There are all kinds of good reasons for not stopping to help a stranger: I have other pressing obligations. It’s dangerous—what if the robbers are still lurking and attack me? I don’t have any professional skills or resources to help this person. If I move him and make his injuries worse he might sue me. And on and on.

I can easily talk myself out of any good deed, just like the scholar of the law in today’s Gospel. He knew what to do. He knew what his religious convictions prompted him to do. He could recite the law perfectly. He also knew what his heart was urging him to do. He just needed somebody to reassure him that his rationalizations were well founded and that no one would expect him to do anything for some stranger in need.

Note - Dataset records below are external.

/-- A refusal with QUOTA counts as a wait against QUOTA (R392). -/
def quotaWait (f : Frame) (st : BitVec 5) (s : State) : State := if st = Sts.quota then countWait f.ctx.toNat true s else s

/-! Cells (R148 to R158) -/

/-- The die of the resequencers for streams from a switch: RX_DIE of its ROUTE record (R142, R146). -/
def reseqDie (s : State) (sw : Nat) : Die := (recOf s RT.route sw).elim .d0 (fun b => dieOf (le b 3 1 % 2))

/-- The cells a die's descriptors name: those of its FIFOs and of frames held at its ports, and of messages in the stalk
toward it. -/
def usedCells (s : State) (d : Die) : List Nat :=
  let w := side s.swc d
  let held := (s.lft.ports.filter (fun p => portDie p.1 == d)).flatMap fun p =>
    (p.2.releases.map (·.held) ++ p.2.acquires ++ p.2.behind ++ p.2.stopHeld ++ p.2.epochHeld ++ p.2.rateHeld ++
      p.2.pepHeld ++ p.2.recWait).flatMap (·.desc.cells)
  let reseq := s.lft.reseq.flatMap (fun r => if reseqDie s (r.1 / 8) = d then r.2.held.flatMap (fun x => x.2.cells) else [])
  let entry := (s.lft.barrierTx.flatMap (·.2.held) ++ s.lft.spray.flatMap (·.2.held) ++ s.lft.sprayIn).flatMap
    (fun x => if x.1 = dieNum d then x.2.cells else [])
  entry ++ w.fifos.flatMap (fun f => f.queue.flatMap (·.cells)) ++ held ++ reseq ++ w.stalkIn.flatMap (·.desc.cells) ++
    (side s.home d).inbox.flatMap (·.cells)

/-- The cells of a die's buffer (R148). -/
def dieBuffer : Nat := 786432

/-- The cells of the sample pool that samples take. -/
def sampleCells (l : List Sample) : Nat := sumOf (l.map (fun x => ceilDiv (16 + x.bytes.length) 256))

/-- Take the lowest-numbered free cells of a die and note the audit epoch (R148, R149, R156). The pools of R150 keep what is taken within the
buffer. -/
def allocCells (d : Die) (n : Nat) (s : State) : List Nat × State :=
  let w := side s.swc d
  let got := (rangeFrom 0 (min dieBuffer (w.offFree.length + w.quarantined.length + n))).filter
    (fun c => !w.offFree.contains c && !w.quarantined.contains c) |>.take n
  (got, modSwc s d (fun x => { x with
    offFree := got.foldl (fun l c => insertNat c l) x.offFree,
    born := got.foldl (fun t c => put t c x.auditEpoch) x.born }))

/-- Return to the free list the cells that no descriptor names any longer (R149, R158). -/
def freeCells (d : Die) (cells : List Nat) (s : State) : State :=
  if cells.isEmpty then s
  else
    let used := usedCells s d
    let gone := cells.filter (fun c => !used.contains c)
    modSwc s d (fun x => { x with
      offFree := x.offFree.filter (fun c => !gone.contains c),
      quarantined := x.quarantined.filter (fun c => !gone.contains c) })

/-- The rate of a sub-link of a port in bytes per nanosecond (R115). -/
def subRate (s : State) (p : Nat) : Nat := if p = 64 then 100 else 200 / subsOfMode (portMode s p)

/-- The headroom of a port's classes in PFC mode, in cells (R139). -/
def headroom (s : State) (p : Nat) : Nat :=
  ceilDiv (((recOf s RT.port p).elim 0 (fun b => le b 46 2) * 10 + 2000) * subRate s p) 256 + 68

/-- A sub-link sends a PFC frame (R139). -/
def sendPfc (p k tc quanta : Nat) (s : State) : State := modLft s (fun l => { l with pfcSent := l.pfcSent ++ [(p, k, tc, quanta)] })

/-- Does a stop-table entry name a port: its PORT, or 0x00FF for every port (R164)? -/
def stopPort (e : BitVec 64) (p : Nat) : Bool := let n := fld e.toNat 31 16; n == p || n == 0xFF

/-- Does a PORT or CLASS entry hold the frames of a class at a port (R164, R165)? -/
def stopNames (e : BitVec 64) (p tc : Nat) : Bool :=
  let kind := fld e.toNat 7 0
  decide (tc ≤ 6) && stopPort e p && (kind == 1 || (kind == 2 && bitAt (fld e.toNat 15 8) tc))

/-- Does a CONTEXT entry end the requests of a context at a port (R165)? -/
def stopCtx (e : BitVec 64) (p c : Nat) : Bool := fld e.toNat 7 0 == 3 && stopPort e p && fld e.toNat 43 32 == c

/-- Is a class stopped at a port? -/
def stopped (s : State) (p tc : Nat) : Bool := (side s.swc (portDie p)).stops.any (fun e => stopNames e p tc)

/-- In PFC mode a class that has fallen below its limit less twice the headroom is resumed (R139), unless a stop holds it (R165). -/
def pfcXon (p k tc : Nat) (s : State) : State :=
  let x := subOf s p k
  if nth x.xoff tc false && !stopped s p tc && decide (nth x.occupancy tc 0 + 2 * headroom s p < portLimit s p tc) then
    sendPfc p k tc 0 (modSub s p k (fun y => { y with xoff := setAt y.xoff tc false }))
  else s

/-- In PFC mode a class that has reached its limit less its headroom is paused (R139). -/
def pfcXoff (p k tc : Nat) (s : State) : State :=
  let x := subOf s p k
  if portPfc s p && !nth x.xoff tc false && decide (portLimit s p tc ≤ nth x.occupancy tc 0 + headroom s p) then
    sendPfc p k tc 0xFFFF (modSub s p k (fun y => { y with xoff := setAt y.xoff tc true }))
  else s

/-- Is a frame charged to the request half of TC7 (R130)? -/
def tc7Req (f : Frame) : Bool := f.tc == 7 && isReq f.opcode

/-- A frame leaves its ingress allocation (R152): its class has cells to return (R134). -/
def leaveIngress (x : Desc) (s : State) : State :=
  match x.source with
  | none => s
  | some (p, k) =>
    let tc := x.frame.tc.toNat
    let n := cellsOf x.frame.length.toNat
    let s1 := modSub s p k (fun y => { y with
      unreturned := modAt y.unreturned tc (· + n),
      occupancy := modAt y.occupancy tc (· - n),
      occReq7 := if tc7Req x.frame then y.occReq7 - n else y.occReq7 })
    if portPfc s1 p then pfcXon p k tc s1 else s1

/-! Output FIFOs and routing (R123, R140, R153) -/

/-- The FIFO of an output and class of a die. -/
def fifoOf (s : State) (d : Die) (o : Output) (tc : Nat) : List Desc :=
  match (side s.swc d).fifos.find? (fun f => f.out == o && f.tc == tc) with
  | some f => f.queue
  | none => []

/-- The state with a FIFO replaced; an empty FIFO is not listed. -/
def setFifo (s : State) (d : Die) (o : Output) (tc : Nat) (q : List Desc) : State :=
  modSwc s d (fun w => { w with
  fifos :=
    if q.isEmpty then w.fifos.filter (fun f => !(f.out == o && f.tc == tc))
    else if w.fifos.any (fun f => f.out == o && f.tc == tc) then
      w.fifos.map (fun f => if f.out == o && f.tc == tc then { f with queue := q } else f)
    else w.fifos ++ [⟨o, tc, q⟩] })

It would have been easy for Jesus to give him the answer he wanted: “Yes, of course you’re right. He is not your responsibility. Someone better equipped will tend to him.” But he does not. Jesus knows it will not be easy for the scholar to hear his answer. Better than rational arguments, a story will help the scholar move out of his head and listen to his heart. There is, however, a twist to the story that Jesus tells. It is not a straightforward tale about someone like the scholar who is “moved with compassion” that he might easily emulate.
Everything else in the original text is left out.